theorem card_byte : Fintype.card Byte = 256 :=
  (Fintype.card_congr BitVec.equivFin.toEquiv).trans (Fintype.card_fin _)

/-- The legal words are the words of the commands. -/
theorem legalWords_eq_image :
    ((Finset.range (2 ^ 32)).filter fun n => (decode (BitVec.ofNat 32 n)).isOk)
      = Finset.univ.image fun x => (encode (commandOf x)).toNat := by
  ext n
  simp only [Finset.mem_filter, Finset.mem_range, Finset.mem_image, Finset.mem_univ, true_and]
  constructor
  · rintro ⟨hn, hok⟩
    cases hd : decode (BitVec.ofNat 32 n) with
    | error r => rw [hd] at hok; cases hok
    | ok i =>
      obtain ⟨x, rfl⟩ := commandOf_surjective i
      exact ⟨x, by rw [encode_of_decode hd, BitVec.toNat_ofNat, Nat.mod_eq_of_lt hn]⟩
  · rintro ⟨x, rfl⟩
    refine ⟨(encode (commandOf x)).isLt, ?_⟩
    rw [BitVec.ofNat_toNat, BitVec.setWidth_eq, decode_encode]
    rfl

/-- 14 + 256 * 256 + 256 + 256 commands, each with one word. -/
theorem card_legalWords :
    ((Finset.range (2 ^ 32)).filter fun n => (decode (BitVec.ofNat 32 n)).isOk).card = 66062 := by
  have hinj : Function.Injective fun x => (encode (commandOf x)).toNat := fun x y h =>
    commandOf_injective (encode_injective (BitVec.eq_of_toNat_eq h))
  rw [legalWords_eq_image, Finset.card_image_of_injective _ hinj, Finset.card_univ]
  simp only [Fintype.card_sum, Fintype.card_prod, Fintype.card_fin, card_byte]

/-- Settles O4: the case list by format, the fault entry by `executeWord_cases`, and the count by
counting commands, since each has one word. -/
theorem illegalWords : Obligations.IllegalWords :=
  ⟨decode_error_iff, fun _ _ _ _ hs h hd => step_illegalWord hs h hd, card_legalWords⟩

end Sys2Proof.Machine
end

section
/-! Adding padding and removing it again (spec/43_padding.md R180 to R183). -/

namespace Sys2Proof.Machine

section
variable {bs : Nat} (n : Nat) (d : List Byte)

/-- The padded length is the length and what is missing to the next multiple (R180, R181). -/
theorem padLen_eq_add (hbs : 1 ≤ bs) : padLen n bs = n + (bs - n % bs) := by
  have hdiv := Nat.div_add_mod' n bs
  have hmod := Nat.mod_lt n hbs
  rw [padLen, Nat.add_mul, Nat.one_mul]
  omega

theorem lt_padLen (hbs : 1 ≤ bs) : n < padLen n bs := by
  have hmod := Nat.mod_lt n hbs
  rw [padLen_eq_add n hbs]
  omega

/-- No multiple of the block size lies between a length and its padded length. -/
theorem padLen_le_of_dvd {m : Nat} (hm : bs ∣ m) (h : n < m) : padLen n bs ≤ m := by
  obtain ⟨q, rfl⟩ := hm
  rw [padLen, Nat.mul_comm bs q]
  exact Nat.mul_le_mul_right bs (Nat.succ_le_of_lt (Nat.div_lt_of_lt_mul h))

Work item:
Each line from the first line of the listing through the line with "rintro ⟨x, rfl⟩" must be output exactly, both ends included, and no other line may appear.

Result:
theorem card_byte : Fintype.card Byte = 256 :=
  (Fintype.card_congr BitVec.equivFin.toEquiv).trans (Fintype.card_fin _)

/-- The legal words are the words of the commands. -/
theorem legalWords_eq_image :
    ((Finset.range (2 ^ 32)).filter fun n => (decode (BitVec.ofNat 32 n)).isOk)
      = Finset.univ.image fun x => (encode (commandOf x)).toNat := by
  ext n
  simp only [Finset.mem_filter, Finset.mem_range, Finset.mem_image, Finset.mem_univ, true_and]
  constructor
  · rintro ⟨hn, hok⟩
    cases hd : decode (BitVec.ofNat 32 n) with
    | error r => rw [hd] at hok; cases hok
    | ok i =>
      obtain ⟨x, rfl⟩ := commandOf_surjective i
      exact ⟨x, by rw [encode_of_decode hd, BitVec.toNat_ofNat, Nat.mod_eq_of_lt hn]⟩
  · rintro ⟨x, rfl⟩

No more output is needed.